FINE WORDS-Verstigan, an old author, condemning the introduction of new words, says, "It fell out not many yeeres past, that a principal Courtier, writing from London to a personage of authority in the north parts, touching the trayning of men, and providing furniture for warre, willed him among other things to EQUIPPE his horses; the receiver of the letter, with some labour, came at last to the understanding of it all except equippe, whereof in no sort could he conceive the meaning. In the end he consulted with divers gentlemen in the country thereabouts, but none could resolve him. It was among them remembered that we use in our language the word quipping and the word whipping, the first not proper for horses, but sometimes used to men, the latter not fit for gentlemen's horses, but for carters' jades. In fine, none of them all being able to finde in all the English they had, what equippe might meane, a messenger was sent off on purpose to the Court at London to learne the meaning thereof of the writer of the letter."

JASMINE.-A celebrated naturalist informs us, that at one time a Duke of Tuscany was the first and the only person in Europe possessed of this pretty, shrub; and he was so tenaciously jealous and fearful lest others should enjoy what himself wished alone to possess, that he gave his gardener the most strict and positive injunctions, not to give a slip, nor so much as a single flower, to any person whatever.
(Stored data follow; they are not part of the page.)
/-- 12 R268: COEF_WRITE writes only the inactive bank and is refused with STATE for the active bank or the target of a
pending swap; no commit, no edit of the maquette and no tick boundary touches either bank. -/
def Obligations.CoefficientBanksChangeOnlyWhileInactive : Prop :=
  ∀ s : State,
    (∀ (h : Hdr) (p : Rec) (x : Axis), s.accepts h → p.length = 112 → byteAt p 0 ≤ 15 → byteAt p 1 ≤ 1 →
      coefOk (slice p 8 104) = true → x = at_ s.axes (byteAt p 0) →
      ((byteAt p 1 = 1 ∧ x.active = true) ∨ (byteAt p 1 = 0 ∧ x.active = false) ∨ x.swapAt.isSome = true →
        Sys2Proof.Machine.exec (.coefWrite h p) s = .next ((s.taken h).codeReply h 0x0902 cState)) ∧
      (byteAt p 1 = 1 → x.active = false → x.swapAt = none →
        Sys2Proof.Machine.exec (.coefWrite h p) s = .next
          (((s.taken h).axis (byteAt p 0) fun (y : Axis) => { y with bankB := slice p 8 104, validB := true }).okReply h
            0x0902 [])) ∧
      (byteAt p 1 = 0 → x.active = true → x.swapAt = none →
        Sys2Proof.Machine.exec (.coefWrite h p) s = .next
          (((s.taken h).axis (byteAt p 0) fun (y : Axis) => { y with bankA := slice p 8 104, validA := true }).okReply h
            0x0902 []))) ∧
    (∀ (h : Hdr) (p : Rec) (t : State),
      Sys2Proof.Machine.exec (.commit h p) s = .next t ∨ Sys2Proof.Machine.exec (.maquetteResync h p) s = .next t ∨
      Sys2Proof.Machine.exec .tickBoundary s = .next t →
      ∀ i, (at_ t.axes i).bankA = (at_ s.axes i).bankA ∧ (at_ t.axes i).bankB = (at_ s.axes i).bankB ∧
        (at_ t.axes i).active = (at_ s.axes i).active)

/-- 22 R467: The mode and the armature after power-on reset, live and in the maquette, and that this armature meets SUM,
RESERVE and DUMP_SLOT. -/
def Obligations.ResetHoldsTheDefaultMode : Prop :=
  ∀ c, c = State.reset.com.live ∨ c = State.reset.com.maq →
    c.mode = 0x49 ∧ activeW c.mode.toNat = 3840 ∧ activeH c.mode.toNat = 2160 ∧
    60 * (cadence c.mode.toNat).2 = (cadence c.mode.toNat).1 * tuS ∧
    byteAt c.armature 0 = 0x49 ∧ c.slots = [Slot.mk 6666666 2 0 0] ∧ u32 c.armature 8 = 0 ∧
    (State.reset.admission c State.reset.src.live).take 3 = [false, false, false]

/-! ## The invariant of every step -/

/-- At reset, while the hardwired gates hold, no sink conducts, and while one of 08 R191 holds the running tick does not
qualify. (Parts of 08 R191, 24 R485, 17 R374.) The model's own choices in it: assumption 5. -/
def Obligations.GatesHoldAtReset : Prop := State.reset.gatesHold

/-- Whatever command is executed, as long as a hardwired gate holds no sink conducts, as long as one of 08 R191 holds
the running tick does not qualify, and FAULT sees a bridge loss only while it lasts or a fast axis is still in heel.
(Parts of 08 R191, 24 R485, 13 R295, 01 R17, 15 R327, 17 R374.) The model's own choices in it: assumptions 2, 5. -/
def Obligations.GatesHoldAfterEveryStep : Prop :=
  ∀ s s' : State, s.gatesHold → Sys2Proof.Machine.step s = .next s' → s'.gatesHold

/-! ## Instants of the tick, fetch and compose -/

/-- The boundary opens the next tick: the composed frame comes to the front outside plinth, the commit due goes live and
the later one moves up, a waiting cast switch and source set go live, and the cast in force is chosen. A slot starts, an
entry opens and a map point falls at their own instants, and each changes what the sequencer plays. (Parts of 01 R21, 02
R28, R29, R43, R45, 04 R83, 06 R125, R132, R137 to R139, 07 R166, R167, 08 R183.) The model's own choices in it:
assumptions 3, 59, 60, 62, 93, 113, 119, 125, 139. -/
def Obligations.InstantsOfTheTickRun : Prop :=
  ∀ s : State, s.tk.open_ = true →
    (s.tk.renumberDue = false → ∃ t : State, Sys2Proof.Machine.exec .tickBoundary s = .next t ∧
      t.tk.tick = s.tk.tick + 1 ∧ t.tk.start = s.tk.start + s.tk.len ∧ t.tk.prevLen = s.tk.len ∧ t.tk.slot = none ∧
      t.axes = s.axes ∧ t.boot = s.boot ∧ t.sec = s.sec ∧
      (s.chi.sequencing = true ∨ s.com.next.isSome = true → t.tk.len = tickLen t.liveMode (s.tk.tick + 1)) ∧
      (s.chi.plinth = false → s.inTrip = false →
        t.chi.frontRows = s.chi.backRows ∧ t.chi.frontDepth = s.chi.backDepth ∧ t.chi.frontTick = s.chi.backTick) ∧
      (s.chi.plinth = true →
        t.chi.frontRows = s.chi.frontRows ∧ t.chi.frontDepth = s.chi.frontDepth ∧ t.chi.frontTick = s.chi.frontTick) ∧
      t.com.next = s.com.later ∧ t.com.later = none ∧ t.chi.switch_ = none ∧ t.src.apply = none ∧
      (∀ p, s.com.next = some p → t.com.live = p.cfg ∧ t.com.liveNo = p.no ∧ t.chi.sequencing = true ∧
        (∀ set, p.bound = some set → s.src.apply = none → t.src.live = set)) ∧
      (s.com.next = none → t.com.liveNo = s.com.liveNo ∧
        t.com.live = (match s.chi.switch_ with
          | some k => { s.com.live with activeCast := k }
          | none => s.com.live)) ∧
      (∀ set, s.src.apply = some set → t.src.live = set) ∧
      (s.com.next = none → s.src.apply = none → t.src.live = s.src.live) ∧
      (s.inTrip = true → t.chi.inForce = 0xFF) ∧
      (s.inTrip = false → ∀ c, c = (chooseCast t.liveEnv t.chi.castLive).cast →
        (c = 0xFF ∨ t.chi.darkTick = true ∨ t.depthOk c = true → t.chi.inForce = c) ∧
        (c ≠ 0xFF → t.chi.darkTick = false → t.depthOk c = false → t.chi.inForce = s.chi.inForce))) ∧
    (∀ i, i = (match s.tk.slot with | none => 0 | some n => n + 1) → s.chi.sequencing = true → s.chi.runs.length = 4 →
      i < s.com.live.slots.length → ∃ t : State, Sys2Proof.Machine.exec .slotStart s = .next t ∧
      t.now = max s.now (s.tk.start + s.slotOffset i) ∧
      t.tk = { s.tk with
        slot := some i, wasSlot := s.tk.inSlot, inSlot := some (at_ s.com.live.slots i),
        slotAt := s.tk.start + s.slotOffset i,
        pth := if (at_ s.com.live.slots i).type = 3 ∨ s.tk.inSlot = none then (at_ s.com.live.slots i).pth else s.tk.pth } ∧
      (∀ a < 4, (at_ t.chi.runs a).pos = 0 ∧ (at_ t.chi.runs a).shown = none ∧
        ((at_ t.chi.runs a).group.isSome = true → (at_ t.chi.runs a).group = some (s.com.live.groupNo a i))) ∧
      t = { s with
        now := t.now, tk := t.tk, chi := t.chi, pl := t.pl, src := t.src, diag := t.diag, con := t.con, show_ := t.show_ }) ∧
    (∀ a ws light g off, a ≤ 3 → (at_ s.chi.runs a).group = some g → s.chi.sequencing = true → s.plays a = true →
      s.chi.runs.length = 4 → ∀ r, r = at_ s.chi.runs a →
      off = (r.clear || r.once || (s.array a).clear || (s.array a).sgnd) → ∃ t : State,
      Sys2Proof.Machine.exec (.entryOpen a ws light) s = .next t ∧ t.now = max s.now r.nextAt ∧
      (at_ t.chi.runs a).shown = (if off then none else r.loaded) ∧
      (a < s.pl.arrays.length → ∃ l, (at_ t.pl.arrays a).wire = (s.array a).wire ++
        .reset none off (some (r.nextAt + s.src.live.herdSpan a)) (s.array a).loadSeq :: l) ∧
      (at_ t.chi.runs a).entry = ((at_ ((s.cast s.chi.inForce).groups a) g)[r.pos]?).map Prod.fst ∧
      t = { s with
        now := t.now, evq := t.evq, chi := t.chi, pl := t.pl, src := t.src, diag := t.diag, con := t.con, show_ := t.show_ }) ∧
    (∀ a, a ≤ 3 → s.chi.sequencing = true → (s.array a).state = 5 → s.mapSet a ≠ [] → s.chi.runs.length = 4 →
      ∀ inTick, inTick = s.mapInTick a (loadTu ((s.array a).record.getD []) (s.mapSet a).length) →
      (if inTick then s.com.live else s.dueCfg).picIndex a ≠ [] → ∃ t : State,
      Sys2Proof.Machine.exec (.mapPoint a) s = .next t ∧
      (at_ t.chi.runs a).mapLanes = BitVec.ofNat 96 (((s.mapSet a).map fun n => 2 ^ n).sum) ∧
      (at_ t.chi.runs a).clear = false ∧
      t = { s with now := t.now, chi := t.chi, pl := t.pl, src := t.src, con := t.con, show_ := t.show_ })

/-- A compose line starts, a frame ends, reads of rows and fences end, self-refresh begins and ends, and transfers
return their tags. (Parts of 03 R71 to R73, R76, 04 R89, R94.) The model's own choices in it: assumptions 3, 31, 40, 45,
46, 52, 121, 122, 126. -/
def Obligations.FetchAndComposeEventsRun : Prop :=
  ∀ s : State,
    (s.tk.open_ = true → s.inTrip = false → s.fetch.line < vTotal s.liveMode → ∃ t : State,
      Sys2Proof.Machine.exec .composeLineStart s = .next t ∧ t.fetch.line = s.fetch.line + 1 ∧
      t.now = max s.now (s.tk.start + lineOffset s.liveMode s.tk.len s.fetch.line) ∧
      t = { s with
        now := t.now, evq := t.evq, mbx := t.mbx, com := t.com, fetch := t.fetch, col := t.col, chi := t.chi, src := t.src,
        con := t.con, show_ := t.show_, cal := t.cal }) ∧
    (s.tk.open_ = true → s.inTrip = false → s.chi.plinth = false → s.fetch.done = false → ∃ t : State,
      Sys2Proof.Machine.exec .frameDone s = .next t ∧ t.fetch.done = true ∧ t.com.frameTick = s.tk.tick ∧
      t.col.stats = s.col.run ∧
      t = { s with
        now := t.now, evq := t.evq, com := t.com, fetch := t.fetch, col := t.col, src := t.src, con := t.con,
        show_ := t.show_ }) ∧
    (∀ n good ofs data e i w, s.fetch.inflight.findIdx? (fun e => e.user == .points n && decide (0 < e.tags)) = some i →
      e = { at_ s.fetch.inflight i with tags := (at_ s.fetch.inflight i).tags - 1 } →
      w = (({ s with fetch := { s.fetch with
        inflight := (upd s.fetch.inflight i fun _ => e).filter fun x => decide (0 < x.tags + x.left) } }).returnTags
          e.cls 1).offerTags.judgeFences →
      Sys2Proof.Machine.exec (.readCompletion (.points n) good ofs data) s =
        .next (if good = true ∧ ofs = 0 then w.pointAhead n data else w).settle ∧
      (e.host = true → Sys2Proof.Machine.exec (.completionTimeout (.points n)) s = .next w.settle)) ∧
    (∀ u, (∀ e ∈ s.fetch.inflight, e.user = u → 0 < e.tags → e.host = false) →
      Sys2Proof.Machine.exec (.completionTimeout u) s = .next s.settle) ∧
    (∀ l good v i, s.com.fences.findIdx? (fun f => f.layer == l && f.startSt == 1) = some i → ∀ u : State,
      u = { s with
        free := s.free + 1,
        com := { s.com with fences := upd s.com.fences i fun f =>
          { f with startVal := if good then v else BitVec.ofNat 64 (Config.free s.free), startSt := if good then 2 else 3 } } } →
      Sys2Proof.Machine.exec (.fenceReadCompletion l false good v) s = .next ((u.returnTags 0 1).offerTags.judgeFences).settle) ∧
    (s.fetch.selfRefresh = false → s.ddrBusy = false → s.chi.plinth = true ∨
      (bit (byteAt s.com.live.fetchCfg 4) 1 = true ∧ 100 * u16 s.com.live.fetchCfg 2 ≤ s.ltDdrNow) →
      Sys2Proof.Machine.exec .selfRefreshEntry s =
        .next ({ s with fetch := { s.fetch with selfRefresh := true, srCount := s.fetch.srCount + 1 } }).settle) ∧
    (s.fetch.selfRefresh = true → s.ddrBusy = true → Sys2Proof.Machine.exec .selfRefreshExit s =
      .next ({ s with fetch := { s.fetch with selfRefresh := false } }).settle) ∧
    (s.fetch.selfRefresh = true → s.ddrBusy = false → s.chi.plinth = false → Sys2Proof.Machine.exec .selfRefreshExit s =
      .next ({ s with
        now := s.now + (s.ltDdrNow - 2000) * 2 / 5, fetch := { s.fetch with selfRefresh := false } }).settle) ∧
    (∀ u e, s.fetch.inflight.find? (fun e => e.user == u && decide (0 < e.tags)) = some e → e.host = true →
      Sys2Proof.Machine.exec (.completionTimeout u) s = Sys2Proof.Machine.exec (.readCompletion u false 0 []) s) ∧
    (∀ n, Sys2Proof.Machine.exec (.dmaTransferDone n) s = .next
      ({ s with fetch := { s.fetch with held := upd s.fetch.held 3 fun v => v - n } } : State).offerTags.settle) ∧
    (s.fetch.inflight = [] → s.com.fences = [] → s.cs.ops = [] → s.offerTags.judgeFences = s)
To this injunction the gardener no doubt would have paid the most faithful and implicit obedience, had not love wounded him by the sparkling eyes of a fair but portionless peasant, whose want of a little dowry, with his poverty, prevented their going to the hymeneal altar. According to the custom of their country, on the birth-day of his mistress her lover presented her with a nosegay, and to enhance the value of the present, in the bouquet was introduced a branch of jasmine. The Povera Figlia desiring to preserve the bloom of this precious and new flower, put the branch into fresh earth, where it remained green all the year. In the following spring it bloomed and was covered with flowers; and so much did it multiply and fructify under the fair nymph's cultivation, that she amassed a little fortune by selling slips of the precious gift affection had bestowed; and which she resigned up to the happy gardener, when, with a sprig of jasmine in her breast, she became his in the closest earthly bond. The Tuscan girls, to this day, preserve the remembrance of this adventure, by invariably wearing a nosegay of jasmine on their wedding day; and they have a proverb, which says a young girl worthy of wearing this nosegay is rich enough to make the fortune of a good husband.

To Correspondents.

Answers to Correspondents will be given next week.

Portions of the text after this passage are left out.